Question

1. If we place a box of 200 Kg on incline plane of 30 degree, does the weight of box and normal force are equal and opposite to each other.

Answer 1

Answer:

The weight on the box and the normal force on the box will not be exactly opposite to one another. The angle between these two forces will be $150^\circ$.

If the box isn't moving:

$\begin{aligned}& \text{normal force} \\ &= \cos\left(30^\circ\right) \cdot \text{weight} \\ &= \frac{\sqrt{3}}{2} \cdot \text{weight}\end{aligned}$.

Explanation:

The weight on an object on the surface of the earth should always point downwards towards the center of the planet.

On the other hand, as the name suggest, the normal force on an object is normal to the surface that exerted this normal force. In this question, that surface is a plane with a $30^\circ$ incline to the ground. The corresponding normal force will be at $\left(90^\circ - 30^\circ\right) = 60^\circ$ above the ground.

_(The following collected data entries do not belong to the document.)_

/-- R200: DUPn is byte 0x7f + n and pushes `x[n]`, here `f.stack[n - 1]?`; underflow is tested before overflow. -/
def DupRule (i : Instr) (n : Nat) : Prop :=
  OneByte i (BitVec.ofNat 8 (0x7f + n)) ∧
    ∀ (s : State) (f : Frame) (fs : List Frame), s.frames = f :: fs →
      (∀ w, f.stack[n - 1]? = some w → f.stack.length < s.params.stackLimit →
        exec i s = .next { s with frames := { f with stack := w :: f.stack, pc := f.pc + 1 } :: fs }) ∧
      (f.stack.length < n → exec i s = .next (afterFailure s f fs .stackUnderflow)) ∧
      (n ≤ f.stack.length → s.params.stackLimit ≤ f.stack.length →
        exec i s = .next (afterFailure s f fs .stackOverflow))

/-- R217: SWAPn is byte 0x8f + n and exchanges `x[1]` and `x[n+1]`: in `a :: mid ++ b :: low` with n - 1 Words in
`mid`, a and b change places and every other Word keeps its own. -/
def SwapRule (i : Instr) (n : Nat) : Prop :=
  OneByte i (BitVec.ofNat 8 (0x8f + n)) ∧
    ∀ (s : State) (f : Frame) (fs : List Frame), s.frames = f :: fs →
      (∀ a mid b low, f.stack = a :: (mid ++ b :: low) → mid.length + 1 = n →
        exec i s = .next { s with frames := { f with stack := b :: (mid ++ a :: low), pc := f.pc + 1 } :: fs }) ∧
      (f.stack.length < n + 1 → exec i s = .next (afterFailure s f fs .stackUnderflow))

/-- R73: the memory size after an access of `n` bytes at `off`: `max(msize, ceil((off + n) / 32) * 32)` in exact
arithmetic, unless n = 0 and ZERO_LENGTH_GROWS is false. -/
def sizeAfter (p : Params) (size off n : Nat) : Nat :=
  if n = 0 ∧ p.zeroLengthGrows = false then size else max size ((off + n + 31) / 32 * 32)

/-- R73: the memory of `f` after `grow(off, n)`: no byte changes. -/
def grown (s : State) (f : Frame) (off n : Nat) : Memory :=
  { f.memory with size := sizeAfter s.params f.memory.size off n }

/-- R75: the memory of `f` after `MemWrite(off, len(v), v)`. What its bytes are is the statement MemoryUnit. -/
def written (s : State) (f : Frame) (off : Nat) (v : Bytes) : Memory := (grown s f off v.length).store off v

/-- R79: the grown memory is within MEM_CAPACITY, if there is one. -/
def CapacityFits (s : State) (f : Frame) (off n : Nat) : Prop :=
  ∀ capacity, s.params.memCapacity = some capacity → sizeAfter s.params f.memory.size off n ≤ capacity

/-- R393: the length registers hold the length `n`, if they have a bound. -/
def LengthFits (s : State) (n : Nat) : Prop := ∀ limit, s.params.lengthLimit = some limit → n ≤ limit

/-- R393: the pc register holds `n`, if it has a bound. -/
def PcFits (s : State) (n : Nat) : Prop := ∀ limit, s.params.pcLimit = some limit → n ≤ limit

/-- R79, R393: an access of `n` bytes at `off` is within the implementation's bounds. -/
def Fits (s : State) (f : Frame) (off n : Nat) : Prop := LengthFits s n ∧ CapacityFits s f off n

/-- R79, R393: `o` refuses the access of `n` bytes at `off` where it is not within the bounds. -/
def AccessRefused (s : State) (f : Frame) (off n : Nat) (o : Out) : Prop :=
  (¬LengthFits s n → o = .refused .registerWidthExceeded) ∧
  (LengthFits s n → ¬CapacityFits s f off n → o = .refused .memCapacityExceeded)

/-- R81: `bytes_32(w)`: byte i is `bits[255 - 8i : 248 - 8i]` of w. -/
def bigEndian (w : Word) : Bytes := (List.range 32).map fun i => w.extractLsb' (248 - 8 * i) 8

/-- R309: the stack of a call under the parameter CALL_HAS_GAS_OPERAND: a leading Word g, ignored, only if it is set. -/
def callStack (s : State) (g : Word) (operands : List Word) : List Word :=
  if s.params.callHasGasOperand then g :: operands else operands

/-- R306: what every child of the frame `p` in the state `s` has in common; the other fields are arguments. -/
def childFrame (s : State) (p : Frame) (code : Bytes) (address caller : Option Addr) (value : Option Word)
    (calldata : Bytes) (isStatic : Bool) (kind : FrameKind) : Frame :=
  { code := code, jumpdests := jumpdests code, pc := 0, stack := [], memory := { cells := [], size := 0 }
    address := address, caller := caller, value := value, calldata := calldata, isStatic := isStatic
    depth := p.depth + 1, returndata := [], status := .running
    snapshot := { world := s.world, destruct := s.destruct, logCount := s.logs.length }, kind := kind }

/-- R50: what `rollback` leaves of `s`: `world` and `destruct` as captured, and `logs` cut only under LOGS_ROLL_BACK. -/
def rolledBack (s : State) (snap : Snapshot) (frames : List Frame) : State :=
  { s with
    frames := frames
    world := snap.world
    destruct := snap.destruct
    logs := if s.params.logsRollBack = true then s.logs.take snap.logCount else s.logs }

/-- R313: the parent after a call or creation that made no frame: 0 pushed, empty return data. -/
def noFrame (p : Frame) (rest : List Word) : Frame := { p with stack := 0 :: rest, pc := p.pc + 1, returndata := [] }

/-- R240 part 3: what the fetch of an instruction changes: `steps` counts it, if STEP_LIMIT is set. -/
def afterFetch (s : State) : State :=
  match s.params.stepLimit with
  | none => s
  | some _ => { s with steps := s.steps + 1 }

/-- R393: the fetch does not pass STEP_LIMIT, if it is set. -/
def MayFetch (s : State) : Prop := ∀ limit, s.params.stepLimit = some limit → s.steps + 1 ≤ limit

/-- R393: the length registers hold the length of every byte sequence the host gives. -/
def InputsFit (s : State) (inputs : LaunchInputs) : Prop :=
  LengthFits s inputs.code.length ∧ LengthFits s (inputs.tx.data.getD []).length ∧
    ∀ A a, (A, a) ∈ inputs.state → LengthFits s (a.code.getD []).length

/-- R387: the core takes a step of the running frame `f`, the frames `fs` under it. -/
def Running (s : State) (f : Frame) (fs : List Frame) : Prop :=
  s.runStatus = .running ∧ s.frames = f :: fs ∧ f.status = .running

/-- R350 part 1: executing `i` fails the running frame `f` with the kind `k`. -/
def Raises (i : Instr) (s : State) (f : Frame) (fs : List Frame) (k : FailureKind) : Prop :=
  exec i s = .next (afterFailure s f fs k)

The angle between the normal force ($60^\circ$ above the ground) and the weight (vertically downwards toward the ground.) would be $\left(60^\circ + 90^\circ\right) = 150^\circ$.

How could the box possibly not move even though the normal force on it isn't exactly opposite to its weight? Refer to the second diagram (not to scale) attached; decompose the weight on the box into two components:

• The first component is normal to the incline.
• The second component is parallel to the incline.

Notice how the original weight and the two decomposed forces form a right triangle.

Component normal to the incline: $\displaystyle \left(\cos\left(30^\circ \right)\right) \cdot \text{weight} = \frac{\sqrt{3}}{2}\cdot \text{weight}$.

Component parallel to the incline: $\displaystyle \left(\sin\left(30^\circ \right)\right) \cdot \text{weight} = \frac{1}{2}\cdot \text{weight}$.

Notice that the vector sum of these two components is equal to the downward weight before the decomposition.

The normal force would be opposite to the component of the weight that is normal to the incline.The two forces should be equal in size. Therefore, the magnitude of the normal force should also be $\displaystyle \left(\left.\sqrt{3}\right/ 2\right)\cdot \text{weight}$.

If the box is at equilibrium, then the friction on this box (parallel to the incline) should be equal in size to the component of weight that is parallel to the incline.